== Segment start ==

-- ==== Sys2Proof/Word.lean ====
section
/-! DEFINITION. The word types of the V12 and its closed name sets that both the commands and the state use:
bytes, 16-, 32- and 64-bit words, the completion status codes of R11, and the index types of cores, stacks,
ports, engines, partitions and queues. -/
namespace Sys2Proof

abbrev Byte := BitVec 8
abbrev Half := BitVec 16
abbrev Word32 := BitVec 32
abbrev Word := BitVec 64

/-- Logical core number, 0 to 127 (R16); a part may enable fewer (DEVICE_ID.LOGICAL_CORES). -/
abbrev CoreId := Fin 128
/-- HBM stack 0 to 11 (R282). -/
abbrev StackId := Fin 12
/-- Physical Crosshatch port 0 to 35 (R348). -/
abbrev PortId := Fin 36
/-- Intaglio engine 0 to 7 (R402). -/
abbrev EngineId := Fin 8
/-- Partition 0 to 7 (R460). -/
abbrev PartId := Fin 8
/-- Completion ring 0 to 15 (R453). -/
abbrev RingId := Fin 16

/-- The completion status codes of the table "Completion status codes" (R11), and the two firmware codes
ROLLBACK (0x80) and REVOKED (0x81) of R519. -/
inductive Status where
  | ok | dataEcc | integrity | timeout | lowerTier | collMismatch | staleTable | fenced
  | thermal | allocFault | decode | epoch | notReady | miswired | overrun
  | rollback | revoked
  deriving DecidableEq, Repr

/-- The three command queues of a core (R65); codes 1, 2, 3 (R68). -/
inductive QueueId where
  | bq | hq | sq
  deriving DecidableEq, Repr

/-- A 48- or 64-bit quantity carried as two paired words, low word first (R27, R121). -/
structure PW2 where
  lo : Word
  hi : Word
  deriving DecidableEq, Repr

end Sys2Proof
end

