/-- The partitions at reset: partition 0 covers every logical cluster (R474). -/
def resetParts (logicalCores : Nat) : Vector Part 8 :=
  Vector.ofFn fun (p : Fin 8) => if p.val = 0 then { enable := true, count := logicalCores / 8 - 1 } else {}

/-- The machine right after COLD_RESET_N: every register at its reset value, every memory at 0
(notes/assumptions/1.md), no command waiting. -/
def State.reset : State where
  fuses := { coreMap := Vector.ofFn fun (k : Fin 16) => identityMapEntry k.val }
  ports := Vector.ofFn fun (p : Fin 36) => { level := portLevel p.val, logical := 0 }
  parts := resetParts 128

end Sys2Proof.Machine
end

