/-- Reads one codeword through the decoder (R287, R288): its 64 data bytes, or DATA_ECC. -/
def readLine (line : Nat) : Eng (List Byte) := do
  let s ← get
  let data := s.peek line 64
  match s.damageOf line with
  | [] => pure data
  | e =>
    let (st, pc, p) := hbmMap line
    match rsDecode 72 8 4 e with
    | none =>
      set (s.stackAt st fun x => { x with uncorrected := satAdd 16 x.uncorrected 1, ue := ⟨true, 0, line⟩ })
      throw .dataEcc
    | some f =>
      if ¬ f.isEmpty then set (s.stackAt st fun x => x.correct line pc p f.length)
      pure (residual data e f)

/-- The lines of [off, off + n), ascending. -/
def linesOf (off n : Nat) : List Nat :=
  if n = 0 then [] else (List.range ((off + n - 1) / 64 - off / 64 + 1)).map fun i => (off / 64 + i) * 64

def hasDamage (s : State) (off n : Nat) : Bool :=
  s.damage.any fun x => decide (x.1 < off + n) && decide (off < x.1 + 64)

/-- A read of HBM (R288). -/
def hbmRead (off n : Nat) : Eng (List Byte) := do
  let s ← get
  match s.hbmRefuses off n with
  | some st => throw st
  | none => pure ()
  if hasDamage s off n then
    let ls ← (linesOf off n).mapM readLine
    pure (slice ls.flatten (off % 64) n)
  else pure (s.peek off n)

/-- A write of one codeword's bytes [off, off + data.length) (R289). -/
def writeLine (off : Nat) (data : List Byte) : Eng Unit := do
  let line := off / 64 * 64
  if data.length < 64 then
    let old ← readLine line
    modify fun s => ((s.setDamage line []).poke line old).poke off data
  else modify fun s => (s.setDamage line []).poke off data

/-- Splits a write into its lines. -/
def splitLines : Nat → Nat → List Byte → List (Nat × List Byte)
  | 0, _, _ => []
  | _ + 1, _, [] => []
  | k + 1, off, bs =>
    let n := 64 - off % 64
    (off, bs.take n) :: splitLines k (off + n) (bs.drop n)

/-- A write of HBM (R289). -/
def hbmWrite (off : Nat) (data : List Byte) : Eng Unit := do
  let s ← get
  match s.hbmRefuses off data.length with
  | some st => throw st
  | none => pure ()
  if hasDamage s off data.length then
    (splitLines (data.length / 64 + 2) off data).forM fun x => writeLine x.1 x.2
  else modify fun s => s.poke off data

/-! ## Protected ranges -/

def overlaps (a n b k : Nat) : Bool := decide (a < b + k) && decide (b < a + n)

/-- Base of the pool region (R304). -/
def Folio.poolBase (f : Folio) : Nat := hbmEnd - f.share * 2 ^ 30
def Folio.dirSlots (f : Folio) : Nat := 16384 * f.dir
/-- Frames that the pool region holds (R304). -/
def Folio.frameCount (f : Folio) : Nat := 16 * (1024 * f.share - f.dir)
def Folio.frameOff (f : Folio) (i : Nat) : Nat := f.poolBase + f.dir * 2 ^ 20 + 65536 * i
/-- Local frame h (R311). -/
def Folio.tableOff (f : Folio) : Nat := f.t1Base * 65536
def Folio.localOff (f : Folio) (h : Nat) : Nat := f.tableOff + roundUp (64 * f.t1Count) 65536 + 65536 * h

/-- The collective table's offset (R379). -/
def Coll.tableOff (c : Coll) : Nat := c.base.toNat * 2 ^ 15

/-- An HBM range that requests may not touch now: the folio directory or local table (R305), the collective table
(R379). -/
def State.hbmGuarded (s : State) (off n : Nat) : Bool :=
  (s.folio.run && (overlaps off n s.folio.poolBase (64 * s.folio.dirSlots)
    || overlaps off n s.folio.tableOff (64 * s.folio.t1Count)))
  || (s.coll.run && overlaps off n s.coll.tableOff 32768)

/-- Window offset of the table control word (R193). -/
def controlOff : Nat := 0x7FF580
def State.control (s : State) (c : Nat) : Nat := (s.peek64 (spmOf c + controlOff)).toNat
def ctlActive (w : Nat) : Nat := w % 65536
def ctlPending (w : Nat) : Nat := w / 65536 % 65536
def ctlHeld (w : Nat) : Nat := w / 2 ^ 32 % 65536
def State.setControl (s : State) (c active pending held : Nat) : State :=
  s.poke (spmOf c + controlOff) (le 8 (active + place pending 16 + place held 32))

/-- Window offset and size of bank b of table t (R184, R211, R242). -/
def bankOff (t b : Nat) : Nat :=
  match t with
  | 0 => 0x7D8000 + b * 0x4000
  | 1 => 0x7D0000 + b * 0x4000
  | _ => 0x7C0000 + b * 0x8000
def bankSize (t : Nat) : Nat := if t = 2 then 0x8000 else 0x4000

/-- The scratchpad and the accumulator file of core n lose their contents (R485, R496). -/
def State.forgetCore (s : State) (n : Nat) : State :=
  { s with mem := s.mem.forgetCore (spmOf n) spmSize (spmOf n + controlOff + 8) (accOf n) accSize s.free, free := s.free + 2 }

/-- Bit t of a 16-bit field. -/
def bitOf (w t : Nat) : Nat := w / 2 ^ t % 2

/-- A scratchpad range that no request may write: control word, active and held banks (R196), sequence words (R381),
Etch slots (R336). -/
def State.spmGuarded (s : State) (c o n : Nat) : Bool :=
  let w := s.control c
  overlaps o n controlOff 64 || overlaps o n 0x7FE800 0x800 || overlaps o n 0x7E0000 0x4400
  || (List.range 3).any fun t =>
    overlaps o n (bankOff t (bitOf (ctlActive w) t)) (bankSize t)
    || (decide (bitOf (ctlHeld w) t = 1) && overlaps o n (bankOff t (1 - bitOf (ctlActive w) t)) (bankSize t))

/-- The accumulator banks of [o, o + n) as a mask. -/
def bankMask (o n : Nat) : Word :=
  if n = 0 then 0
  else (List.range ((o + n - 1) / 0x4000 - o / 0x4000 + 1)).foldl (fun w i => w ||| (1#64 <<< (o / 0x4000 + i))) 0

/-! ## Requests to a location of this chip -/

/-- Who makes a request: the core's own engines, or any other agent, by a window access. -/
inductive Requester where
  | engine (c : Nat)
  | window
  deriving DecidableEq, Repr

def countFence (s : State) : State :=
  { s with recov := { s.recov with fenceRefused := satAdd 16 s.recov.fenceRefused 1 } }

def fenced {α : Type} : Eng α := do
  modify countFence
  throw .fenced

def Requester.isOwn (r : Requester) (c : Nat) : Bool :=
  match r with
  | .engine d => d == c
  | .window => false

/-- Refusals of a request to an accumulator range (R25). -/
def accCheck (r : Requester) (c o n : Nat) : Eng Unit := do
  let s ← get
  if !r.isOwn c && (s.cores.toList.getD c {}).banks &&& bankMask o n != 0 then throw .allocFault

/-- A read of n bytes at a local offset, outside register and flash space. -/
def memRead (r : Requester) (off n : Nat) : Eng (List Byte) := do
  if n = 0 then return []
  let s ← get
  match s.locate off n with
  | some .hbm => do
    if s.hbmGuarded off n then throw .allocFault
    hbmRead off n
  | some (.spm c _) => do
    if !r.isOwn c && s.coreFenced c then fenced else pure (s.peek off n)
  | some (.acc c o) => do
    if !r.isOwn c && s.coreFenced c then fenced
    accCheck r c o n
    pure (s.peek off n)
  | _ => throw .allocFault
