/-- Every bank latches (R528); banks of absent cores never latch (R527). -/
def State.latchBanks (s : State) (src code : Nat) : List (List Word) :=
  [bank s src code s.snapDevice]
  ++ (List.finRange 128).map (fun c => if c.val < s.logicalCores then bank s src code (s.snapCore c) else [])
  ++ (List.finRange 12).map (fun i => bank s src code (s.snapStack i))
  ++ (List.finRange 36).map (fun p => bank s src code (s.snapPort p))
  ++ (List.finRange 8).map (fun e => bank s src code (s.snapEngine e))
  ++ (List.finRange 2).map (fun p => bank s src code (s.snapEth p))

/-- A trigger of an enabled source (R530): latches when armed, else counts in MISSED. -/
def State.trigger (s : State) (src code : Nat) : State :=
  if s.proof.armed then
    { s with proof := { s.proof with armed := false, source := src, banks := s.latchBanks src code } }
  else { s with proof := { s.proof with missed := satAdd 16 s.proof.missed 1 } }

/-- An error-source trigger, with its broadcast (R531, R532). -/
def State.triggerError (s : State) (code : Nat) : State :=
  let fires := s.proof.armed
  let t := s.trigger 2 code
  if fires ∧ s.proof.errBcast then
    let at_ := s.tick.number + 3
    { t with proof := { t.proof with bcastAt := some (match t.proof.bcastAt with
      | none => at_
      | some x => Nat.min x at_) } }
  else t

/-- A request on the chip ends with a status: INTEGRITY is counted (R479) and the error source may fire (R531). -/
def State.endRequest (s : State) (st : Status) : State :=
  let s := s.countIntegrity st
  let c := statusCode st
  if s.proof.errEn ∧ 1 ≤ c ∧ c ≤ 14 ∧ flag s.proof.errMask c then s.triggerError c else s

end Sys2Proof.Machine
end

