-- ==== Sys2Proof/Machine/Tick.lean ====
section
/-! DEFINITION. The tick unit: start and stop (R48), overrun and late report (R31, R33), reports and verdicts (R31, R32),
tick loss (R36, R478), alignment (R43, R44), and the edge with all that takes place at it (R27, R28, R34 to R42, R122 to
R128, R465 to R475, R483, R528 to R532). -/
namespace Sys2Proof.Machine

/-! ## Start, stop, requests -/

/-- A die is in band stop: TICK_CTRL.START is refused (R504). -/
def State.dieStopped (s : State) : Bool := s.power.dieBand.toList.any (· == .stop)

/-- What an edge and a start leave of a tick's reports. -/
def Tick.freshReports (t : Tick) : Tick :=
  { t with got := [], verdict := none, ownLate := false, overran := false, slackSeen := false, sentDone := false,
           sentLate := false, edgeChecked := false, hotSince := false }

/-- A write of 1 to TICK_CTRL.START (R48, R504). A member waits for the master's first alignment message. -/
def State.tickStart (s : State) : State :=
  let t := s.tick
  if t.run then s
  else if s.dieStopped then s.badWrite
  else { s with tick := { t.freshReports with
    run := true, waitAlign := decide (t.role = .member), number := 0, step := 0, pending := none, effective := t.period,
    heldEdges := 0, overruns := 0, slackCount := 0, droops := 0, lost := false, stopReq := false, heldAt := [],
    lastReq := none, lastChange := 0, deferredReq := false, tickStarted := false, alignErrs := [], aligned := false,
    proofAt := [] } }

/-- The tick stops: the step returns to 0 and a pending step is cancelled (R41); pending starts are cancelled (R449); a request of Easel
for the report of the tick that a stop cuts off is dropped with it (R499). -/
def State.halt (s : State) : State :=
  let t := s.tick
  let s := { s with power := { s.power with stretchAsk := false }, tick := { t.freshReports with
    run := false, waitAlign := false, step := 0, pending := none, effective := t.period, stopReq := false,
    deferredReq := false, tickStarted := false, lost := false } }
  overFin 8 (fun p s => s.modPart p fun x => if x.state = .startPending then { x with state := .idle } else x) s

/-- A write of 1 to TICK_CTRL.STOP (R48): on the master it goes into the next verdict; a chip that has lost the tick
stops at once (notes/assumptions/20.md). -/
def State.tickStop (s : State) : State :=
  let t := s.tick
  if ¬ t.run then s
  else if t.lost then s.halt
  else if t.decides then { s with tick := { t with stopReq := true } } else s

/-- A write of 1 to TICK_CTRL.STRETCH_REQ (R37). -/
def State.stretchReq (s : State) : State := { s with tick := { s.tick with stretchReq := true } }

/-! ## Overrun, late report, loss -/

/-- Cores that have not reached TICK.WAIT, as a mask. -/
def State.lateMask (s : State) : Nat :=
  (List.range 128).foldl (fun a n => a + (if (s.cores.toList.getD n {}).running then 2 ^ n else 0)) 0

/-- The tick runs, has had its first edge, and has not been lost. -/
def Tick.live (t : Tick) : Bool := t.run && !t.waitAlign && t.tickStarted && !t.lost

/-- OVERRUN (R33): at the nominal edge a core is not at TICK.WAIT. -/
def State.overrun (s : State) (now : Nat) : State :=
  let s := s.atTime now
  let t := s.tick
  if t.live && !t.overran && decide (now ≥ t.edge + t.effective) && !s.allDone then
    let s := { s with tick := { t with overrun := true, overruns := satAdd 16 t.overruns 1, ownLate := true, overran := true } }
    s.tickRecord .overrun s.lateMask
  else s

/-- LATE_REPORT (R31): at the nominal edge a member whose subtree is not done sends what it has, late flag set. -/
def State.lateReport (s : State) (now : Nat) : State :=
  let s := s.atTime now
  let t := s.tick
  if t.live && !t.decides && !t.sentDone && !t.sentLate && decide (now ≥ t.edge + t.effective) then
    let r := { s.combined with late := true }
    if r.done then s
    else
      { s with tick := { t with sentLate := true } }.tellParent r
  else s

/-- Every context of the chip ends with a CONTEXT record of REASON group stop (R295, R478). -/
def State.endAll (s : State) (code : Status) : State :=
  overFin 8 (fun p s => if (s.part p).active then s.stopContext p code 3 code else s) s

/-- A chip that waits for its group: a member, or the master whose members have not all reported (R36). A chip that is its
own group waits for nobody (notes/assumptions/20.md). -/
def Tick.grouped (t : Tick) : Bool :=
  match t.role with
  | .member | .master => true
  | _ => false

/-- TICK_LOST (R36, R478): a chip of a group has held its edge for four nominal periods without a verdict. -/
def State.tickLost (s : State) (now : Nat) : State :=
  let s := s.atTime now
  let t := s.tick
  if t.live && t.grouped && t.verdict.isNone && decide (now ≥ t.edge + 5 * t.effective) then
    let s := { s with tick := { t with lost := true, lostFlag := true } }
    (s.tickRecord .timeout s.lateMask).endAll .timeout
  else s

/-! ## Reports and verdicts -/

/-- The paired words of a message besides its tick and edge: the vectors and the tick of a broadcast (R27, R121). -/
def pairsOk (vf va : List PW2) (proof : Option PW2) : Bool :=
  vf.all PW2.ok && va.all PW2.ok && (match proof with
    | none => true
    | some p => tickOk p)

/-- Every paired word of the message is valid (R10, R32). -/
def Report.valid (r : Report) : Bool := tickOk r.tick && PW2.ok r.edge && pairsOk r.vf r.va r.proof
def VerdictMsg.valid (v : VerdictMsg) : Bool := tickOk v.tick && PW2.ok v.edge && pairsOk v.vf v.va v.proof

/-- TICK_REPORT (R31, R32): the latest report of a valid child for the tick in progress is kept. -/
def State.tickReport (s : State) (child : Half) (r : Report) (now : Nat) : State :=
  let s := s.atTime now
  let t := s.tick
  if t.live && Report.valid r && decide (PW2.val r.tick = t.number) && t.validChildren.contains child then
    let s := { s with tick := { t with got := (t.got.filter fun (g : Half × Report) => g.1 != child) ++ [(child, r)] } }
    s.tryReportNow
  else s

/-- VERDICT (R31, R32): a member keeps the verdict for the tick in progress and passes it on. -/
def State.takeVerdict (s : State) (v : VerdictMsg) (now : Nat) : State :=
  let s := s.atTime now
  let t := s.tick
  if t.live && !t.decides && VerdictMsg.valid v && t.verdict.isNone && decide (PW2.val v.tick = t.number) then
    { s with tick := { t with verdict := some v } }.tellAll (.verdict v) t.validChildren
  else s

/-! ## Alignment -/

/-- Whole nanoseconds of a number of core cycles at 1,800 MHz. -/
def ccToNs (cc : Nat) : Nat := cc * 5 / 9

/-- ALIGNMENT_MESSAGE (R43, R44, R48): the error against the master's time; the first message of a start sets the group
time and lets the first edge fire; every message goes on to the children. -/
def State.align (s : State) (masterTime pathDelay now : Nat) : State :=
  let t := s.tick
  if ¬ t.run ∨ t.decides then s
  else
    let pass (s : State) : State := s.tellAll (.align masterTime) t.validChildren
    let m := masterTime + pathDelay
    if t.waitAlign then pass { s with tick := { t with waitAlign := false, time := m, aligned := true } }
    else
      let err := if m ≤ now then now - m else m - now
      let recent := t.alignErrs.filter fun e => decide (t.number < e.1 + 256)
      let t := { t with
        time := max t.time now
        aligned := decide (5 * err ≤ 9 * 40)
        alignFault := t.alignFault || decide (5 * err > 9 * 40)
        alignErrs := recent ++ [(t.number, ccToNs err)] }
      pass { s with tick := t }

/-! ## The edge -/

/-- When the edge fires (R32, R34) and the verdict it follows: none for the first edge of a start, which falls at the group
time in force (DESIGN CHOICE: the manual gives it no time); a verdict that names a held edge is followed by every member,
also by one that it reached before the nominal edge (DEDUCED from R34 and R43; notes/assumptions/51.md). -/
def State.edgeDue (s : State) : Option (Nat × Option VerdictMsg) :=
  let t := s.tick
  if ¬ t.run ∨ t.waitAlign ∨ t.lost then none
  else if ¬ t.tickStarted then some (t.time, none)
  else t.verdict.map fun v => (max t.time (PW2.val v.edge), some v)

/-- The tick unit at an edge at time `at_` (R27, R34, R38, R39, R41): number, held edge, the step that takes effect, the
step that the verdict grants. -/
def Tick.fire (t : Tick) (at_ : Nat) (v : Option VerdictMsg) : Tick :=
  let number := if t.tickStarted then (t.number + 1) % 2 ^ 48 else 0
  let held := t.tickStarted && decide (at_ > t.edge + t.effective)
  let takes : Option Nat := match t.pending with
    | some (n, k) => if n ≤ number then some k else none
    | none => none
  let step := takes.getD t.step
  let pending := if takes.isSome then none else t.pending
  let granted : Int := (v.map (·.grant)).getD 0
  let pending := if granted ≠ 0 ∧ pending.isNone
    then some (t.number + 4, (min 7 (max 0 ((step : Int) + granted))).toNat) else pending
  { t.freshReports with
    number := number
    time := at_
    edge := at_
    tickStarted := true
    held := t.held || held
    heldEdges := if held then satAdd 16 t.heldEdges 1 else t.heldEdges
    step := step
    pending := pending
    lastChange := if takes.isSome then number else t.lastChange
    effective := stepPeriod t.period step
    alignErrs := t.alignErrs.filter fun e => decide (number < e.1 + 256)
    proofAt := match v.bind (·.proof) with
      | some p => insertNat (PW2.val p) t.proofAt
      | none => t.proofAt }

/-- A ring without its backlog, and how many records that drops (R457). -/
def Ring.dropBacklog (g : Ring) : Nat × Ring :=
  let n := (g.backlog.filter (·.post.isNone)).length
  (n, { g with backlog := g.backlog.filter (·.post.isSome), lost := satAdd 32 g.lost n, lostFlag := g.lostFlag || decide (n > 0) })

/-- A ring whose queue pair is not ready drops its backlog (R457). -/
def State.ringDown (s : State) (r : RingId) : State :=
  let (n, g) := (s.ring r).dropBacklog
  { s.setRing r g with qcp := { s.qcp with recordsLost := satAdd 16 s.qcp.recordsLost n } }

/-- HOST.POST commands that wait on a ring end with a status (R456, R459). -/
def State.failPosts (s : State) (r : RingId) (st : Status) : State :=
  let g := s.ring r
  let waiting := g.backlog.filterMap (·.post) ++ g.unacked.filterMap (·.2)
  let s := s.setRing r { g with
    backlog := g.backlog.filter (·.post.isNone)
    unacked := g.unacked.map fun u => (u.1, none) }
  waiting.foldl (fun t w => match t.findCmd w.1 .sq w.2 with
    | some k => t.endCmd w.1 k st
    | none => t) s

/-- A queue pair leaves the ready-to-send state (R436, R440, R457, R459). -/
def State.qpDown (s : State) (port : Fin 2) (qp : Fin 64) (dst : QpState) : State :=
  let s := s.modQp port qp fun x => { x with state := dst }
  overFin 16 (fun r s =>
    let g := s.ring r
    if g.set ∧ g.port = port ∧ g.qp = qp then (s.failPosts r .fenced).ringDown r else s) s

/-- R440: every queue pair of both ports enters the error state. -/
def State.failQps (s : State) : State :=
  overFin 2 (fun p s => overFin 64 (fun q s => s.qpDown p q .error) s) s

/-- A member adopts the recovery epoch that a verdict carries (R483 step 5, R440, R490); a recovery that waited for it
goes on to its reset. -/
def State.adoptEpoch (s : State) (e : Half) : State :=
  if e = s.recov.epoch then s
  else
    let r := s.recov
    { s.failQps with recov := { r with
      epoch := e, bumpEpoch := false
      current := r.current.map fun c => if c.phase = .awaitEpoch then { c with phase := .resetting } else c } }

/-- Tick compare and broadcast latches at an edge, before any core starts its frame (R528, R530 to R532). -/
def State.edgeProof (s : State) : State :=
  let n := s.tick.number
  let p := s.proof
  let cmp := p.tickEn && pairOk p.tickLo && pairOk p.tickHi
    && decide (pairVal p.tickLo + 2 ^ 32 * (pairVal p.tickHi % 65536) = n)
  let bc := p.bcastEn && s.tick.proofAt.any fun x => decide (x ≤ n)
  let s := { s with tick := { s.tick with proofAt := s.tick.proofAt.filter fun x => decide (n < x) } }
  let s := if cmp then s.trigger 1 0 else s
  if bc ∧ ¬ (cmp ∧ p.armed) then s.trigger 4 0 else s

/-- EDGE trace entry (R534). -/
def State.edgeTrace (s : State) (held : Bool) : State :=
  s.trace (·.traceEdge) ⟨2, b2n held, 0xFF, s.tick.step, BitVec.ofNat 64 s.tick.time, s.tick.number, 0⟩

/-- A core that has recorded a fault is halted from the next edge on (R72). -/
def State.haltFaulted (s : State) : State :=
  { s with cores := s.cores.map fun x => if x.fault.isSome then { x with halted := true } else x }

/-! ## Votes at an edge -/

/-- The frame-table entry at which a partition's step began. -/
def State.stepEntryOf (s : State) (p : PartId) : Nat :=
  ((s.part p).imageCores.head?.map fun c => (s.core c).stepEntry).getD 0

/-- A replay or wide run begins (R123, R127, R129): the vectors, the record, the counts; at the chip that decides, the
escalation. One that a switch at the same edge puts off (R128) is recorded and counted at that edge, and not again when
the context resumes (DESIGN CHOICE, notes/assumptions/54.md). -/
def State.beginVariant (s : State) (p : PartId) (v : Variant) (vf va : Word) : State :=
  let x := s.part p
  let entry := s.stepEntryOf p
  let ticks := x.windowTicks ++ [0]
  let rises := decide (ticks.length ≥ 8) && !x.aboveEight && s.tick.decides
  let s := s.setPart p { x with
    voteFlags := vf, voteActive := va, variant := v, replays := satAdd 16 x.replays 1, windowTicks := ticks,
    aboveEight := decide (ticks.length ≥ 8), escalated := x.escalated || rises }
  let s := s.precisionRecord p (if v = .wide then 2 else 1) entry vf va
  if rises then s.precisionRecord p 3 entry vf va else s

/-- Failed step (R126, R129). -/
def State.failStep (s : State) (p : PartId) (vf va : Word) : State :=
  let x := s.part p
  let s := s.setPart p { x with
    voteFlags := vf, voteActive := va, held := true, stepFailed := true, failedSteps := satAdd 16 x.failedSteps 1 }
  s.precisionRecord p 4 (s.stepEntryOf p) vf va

== Segment end ==

> PROBLEM DESCRIPTION
Transcribe the records above from the line holding "overFin 8 (fun p s => s.modPart" down to the line holding "def State.lateMask (s", inclusive, without adding anything.

> FINISHED EXERCISE
  overFin 8 (fun p s => s.modPart p fun x => if x.state = .startPending then { x with state := .idle } else x) s

/-- A write of 1 to TICK_CTRL.STOP (R48): on the master it goes into the next verdict; a chip that has lost the tick
stops at once (notes/assumptions/20.md). -/
def State.tickStop (s : State) : State :=
  let t := s.tick
  if ¬ t.run then s
  else if t.lost then s.halt
  else if t.decides then { s with tick := { t with stopReq := true } } else s

/-- A write of 1 to TICK_CTRL.STRETCH_REQ (R37). -/
def State.stretchReq (s : State) : State := { s with tick := { s.tick with stretchReq := true } }

/-! ## Overrun, late report, loss -/

/-- Cores that have not reached TICK.WAIT, as a mask. -/
def State.lateMask (s : State) : Nat :=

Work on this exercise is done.